Matt Corallo [Sat, 27 Mar 2021 02:56:37 +0000 (22:56 -0400)]
[router] Make Dijkstra's path scoring non-decreasing + consistent
Currently, the "best source" for a given node tracked during
Dijkstra's is updated with a different critera from the heap
sorting, resulting in loops in calculated paths.
This adds a test for the specific failure currently seen, utilizing
the new path-htlc-minimum tracking in the heap entries in place of
the per-hop htlc-minimum values which the MPP changeset partially
used.
Matt Corallo [Sat, 27 Mar 2021 02:31:57 +0000 (22:31 -0400)]
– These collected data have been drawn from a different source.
/-- CHUNK: the chunks of an `hgs` are formed with the descriptor as it stands, then sent in turn (R340, R345); of the other instructions
a source is read (R347). -/
def execChunk (fid : Nat) (s : State) : Out :=
  onFlight s fid (fun f =>
    match f.act with
    | .tex c =>
      if !(c.fn == .hgs) then .next (readAhead s f c)
      else if c.formed then (if c.chunks.isEmpty then .next s else .next (sendChunk s f c))
      else
        let d := texDesc s f.who c
        match d.2 with
        | .grid g =>
          let c1 := { c with formed := true, chunks := (hgsChunks g c.lanes).map (hgsAdds g) }
          .next (sendChunk (setAct d.1 f (.tex c1)) f c1)
        | .bad va => .next (failTex d.1 f va)
        | _ => .next d.1
    | _ => .next s)

/-- HGS_ADD: one FP32 add at the word's home, after older adds of the instruction to that word; a poisoned word keeps its poison, and the
line leaves the core's texture cache (R341, R345, R346). -/
def execHgsAdd (fid : Nat) (s : State) : Out :=
  onFlight s fid (fun f =>
    match f.act with
    | .hgsAdd va pa val cmd =>
      if s.flights.any (fun g => decide (g.id < fid) && (match g.act with | .hgsAdd _ p _ k => k == cmd && p == pa | _ => false)) then
        .next s
      else
        afterLazy s [(pa, 4)] (fun _ => true) (
          if s.poison.contains (pa / 32) then
            .next (settleHgs (dropFlight (deferOrRecord s f.who 2 cEngineErr f.who.lanes va 4) fid) cmd)
          else
            let s1 := engineWrite s f.who.die f.who.core (pageAt s f.who.asid va.toNat) pa (leBytes 4 (f32Add (memNat s.mem pa 4) val))
            .next (settleHgs (dropFlight s1 fid) cmd))
    | _ => .next s)

end Sys2Proof.Machine
end

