-- ==== Sys2Proof/Machine/Contexts.lean ====
section
/-!
DEFINITION. Contexts: descriptors and tables (R234, R235, R353, R396), loading, switching out and resuming (R165, R399), reset (R165).
-/
namespace Sys2Proof.Machine

/-! ### CRC-32C (R398) -/

def crcBit (c : Nat) : Nat := if c % 2 = 1 then (c / 2) ^^^ 0x82F63B78 else c / 2
def crcByte (c : Nat) (b : Byte) : Nat :=
  crcBit (crcBit (crcBit (crcBit (crcBit (crcBit (crcBit (crcBit (c ^^^ b.toNat))))))))
def crc32c (bs : List Byte) : Nat := bs.foldl crcByte 0xFFFFFFFF ^^^ 0xFFFFFFFF

/-! ### Tables -/

/-- Bytes at virtual addresses of a context, page by page; none when a page fails translation or permission (R234, R353). -/
def virtBytes (s : State) (asid : Nat) : Nat → Nat → Nat → Option (List Byte)
  | 0, _, _ => some []
  | fuel + 1, va, n =>
    if n = 0 then some []
    else
      let k := min n (32 - va % 32)
      match translate s asid va with
      | none => none
      | some leaf =>
        if bitAt leaf.1 2 then (virtBytes s asid fuel (va + k) (n - k)).map (fun r => memBytes s.mem (paUnder leaf va) k ++ r) else none

/-- A little-endian word of a descriptor. -/
def qword (bs : List Byte) (i : Nat) : Nat := leNat ((bs.drop (8 * i)).take 8)

/-- A node descriptor (R353). -/
def nodeOfBytes (bs : List Byte) : Node :=
  let q := qword bs
  let kind := q 0 % 4
  let w1 := q 1
  let rsv := field (q 0) 63 56 + field w1 63 33 + field (q 2) 63 56 + field (q 2) 7 5
  let sinkOk := field (q 0) 55 2 == 0 && w1 == 0 && q 3 % 8 == 0
  { valid := rsv == 0 && decide (field (q 2) 4 0 ≤ 20) && ((kind == 1 && q 3 == 0) || (kind == 2 && sinkOk))
    sink := kind == 2, entry := BitVec.ofNat 64 (4 * field (q 0) 55 2), rerun := bitAt w1 32, aff := bitAt w1 31
    foot := { slices := w1 % 8 + 1, vregs := 8 * (field w1 8 3 + 1), spad := 256 * field w1 20 9, tiles := field w1 27 21,
              forks := field w1 29 28, mx := bitAt w1 30 }
    spill := 256 * field (q 2) 55 8, log2 := field (q 2) 4 0, cnt := q 3 }

/-- A region descriptor at a physical address (R235); an ordered region needs its feature (R403). -/
def regionOfBytes (ordOk : Bool) (pa : Nat) (bs : List Byte) : Region :=
  let q := qword bs
  let rsv := field (q 0) 63 56 + field (q 0) 3 1 + field (q 1) 28 28 + field (q 1) 7 7 + field (q 2) 15 0 + field (q 4) 63 56 +
    field (q 4) 4 0 + q 6 + q 7
  let ord := bitAt (q 1) 31
  { valid := bitAt (q 0) 0 && rsv == 0 && (!ord || ordOk), base := 16 * field (q 0) 55 4, count := field (q 1) 63 32, ord := ord,
    ovf := bitAt (q 1) 30, rs := bitAt (q 1) 29, node := field (q 1) 27 16, dec := field (q 1) 15 8, epoch := field (q 1) 6 0,
    known := field (q 1) 6 0, minw := BitVec.ofNat 32 (field (q 2) 63 32), rho := BitVec.ofNat 16 (field (q 2) 31 16),
    left := field (q 3) 63 32, budget := field (q 3) 31 0, stage := 32 * field (q 4) 55 5, sfill := field (q 5) 63 32,
    scap := field (q 5) 31 0, desc := pa }

/-- The node table; none when it cannot be read in full. -/
def readNodes (s : State) (c : Ctx) : Option (List Node) :=
  (virtBytes s c.asid (32 * c.ncnt + 2) c.nodet.toNat (32 * c.ncnt)).map (fun bs =>
    (List.range c.ncnt).map (fun i => nodeOfBytes ((bs.drop (32 * i)).take 32)))

/-- Regions from a number of a table upwards. -/
def readRegionsFrom (s : State) (c : Ctx) (ordOk : Bool) : List Nat → Option (List Region)
  | [] => some []
  | i :: r =>
    let va := c.regt.toNat + 64 * i
    match virtBytes s c.asid 4 va 64, translate s c.asid va with
    | some bs, some leaf => (readRegionsFrom s c ordOk r).map (fun t => regionOfBytes ordOk (paUnder leaf va) bs :: t)
    | _, _ => none

/-- The region table; a context without one has no region. -/
def readRegions (s : State) (c : Ctx) : Option (List Region) :=
  if c.regt = 0 then some [] else readRegionsFrom s c (s.regs.facc0.getLsbD 2) (List.range 256)

/-! ### Context descriptor (R396) -/

/-- The descriptor at a physical address; none when it is invalid. -/
def ctxOfBytes (s : State) (bs : List Byte) : Option Ctx :=
  let q := qword bs
  let rsv := field (q 0) 63 12 + field (q 1) 63 52 + field (q 1) 15 0 + field (q 4) 63 44 + field (q 4) 31 28 + field (q 4) 15 13 +
    field (q 6) 63 52 + field (q 6) 11 0
  let rx := bitAt (q 0) 11
  let ncnt := field (q 4) 12 0
  let asid := field (q 0) 10 0
  if rsv = 0 ∧ 1 ≤ ncnt ∧ ncnt ≤ 4096 ∧ field (q 4) 27 16 < ncnt ∧ field (q 4) 43 32 < ncnt ∧
     (rx = false ∨ s.regs.facc0.getLsbD 3 = true) ∧ (findCtx s asid).isNone = true ∧ q 2 % 64 = 0 ∧ q 3 % 32 = 0 ∧ q 5 % 4 = 0 ∧
     q 6 < mainTop
  then some { asid := asid, serial := s.nextFid, rx := rx, root := q 1, regt := BitVec.ofNat 64 (q 2), nodet := BitVec.ofNat 64 (q 3), recn := field (q 4) 43 32,
              errn := field (q 4) 27 16, ncnt := ncnt, hbase := BitVec.ofNat 64 (q 5), savea := q 6, savesz := q 7, nodes := [],
              regions := [], phase := .resident }
  else none

/-- The tables lie in the weight store, and a read of them meets a refresh window or the copy of a row: it waits (R184, R409). -/
def tablesShut (s : State) (c : Ctx) : Bool :=
  engRefresh { s with ctxs := s.ctxs ++ [c] } c.asid false ((c.nodet, 32 * c.ncnt) :: if c.regt = 0 then [] else [(c.regt, 64 * 256)])

/-- A context with its tables read; none when a table cannot be read. Its serial is not given again (R300, R399). -/
def withTables (s : State) (c : Ctx) : Option State :=
  let s1 := { s with ctxs := s.ctxs ++ [c], nextFid := s.nextFid + 1 }
  match readNodes s1 c, readRegions s1 c with
  | some ns, some rs => some (updCtx s1 c.asid (fun x => { x with nodes := ns, regions := rs }))
  | _, _ => none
[router] Avoid re-selecting the same path over and over again
If we walk the network graph and find a route that meets are
payment amount and has a liquidiy limit far in excess of our
payment amount, we may select the same path several times in the
main path-gathering loop.
Instead, if the path we selected was not limited by the available
liquidity, we set the middle hop in the path's liquidity available
to zero, disabling that channel in future path finding steps.
Matt Corallo [Sat, 27 Mar 2021 02:53:35 +0000 (22:53 -0400)]
[router] Track full-path htlc-minimum-msat while graph-walking
Previously, we'd happily send funds through a path where, while
generating the path, in some middle hope we reduce the value being
sent to meet an htlc_maximum, making a later hop invalid due to it
no longer meeting its htlc_minimum. Instead, we need to track the
path's htlc-minimum while we're transiting the graph.
Matt Corallo [Sat, 27 Mar 2021 02:51:41 +0000 (22:51 -0400)]
[router] Do not fail if we are exactly (or 3x) limited by a maximum
The new MPP routing algorithm attempts to build paths with a higher
value than our payment to find paths which may allow us to pay a
fee to meet an htlc_minimum limit. This is great if we're
min-bounded, however it results in us rejecting paths where we are
bounded by a maximum near the end of the path, with fees, and then
bounded by a minimum earlier in the path. Further, it means we will
not find the cheapest path where paths have a lower relative fee
but a higher absolute fee.
Instead, we calculate routes using the actual amount we wish to
send. To maintain the previous behavior of searching for cheaper
paths where we can "pay the difference" to meet an htlc_minimum, we
detect if we were minimum-bounded during graph walking and, if we
are, we walk the graph again with a higher value.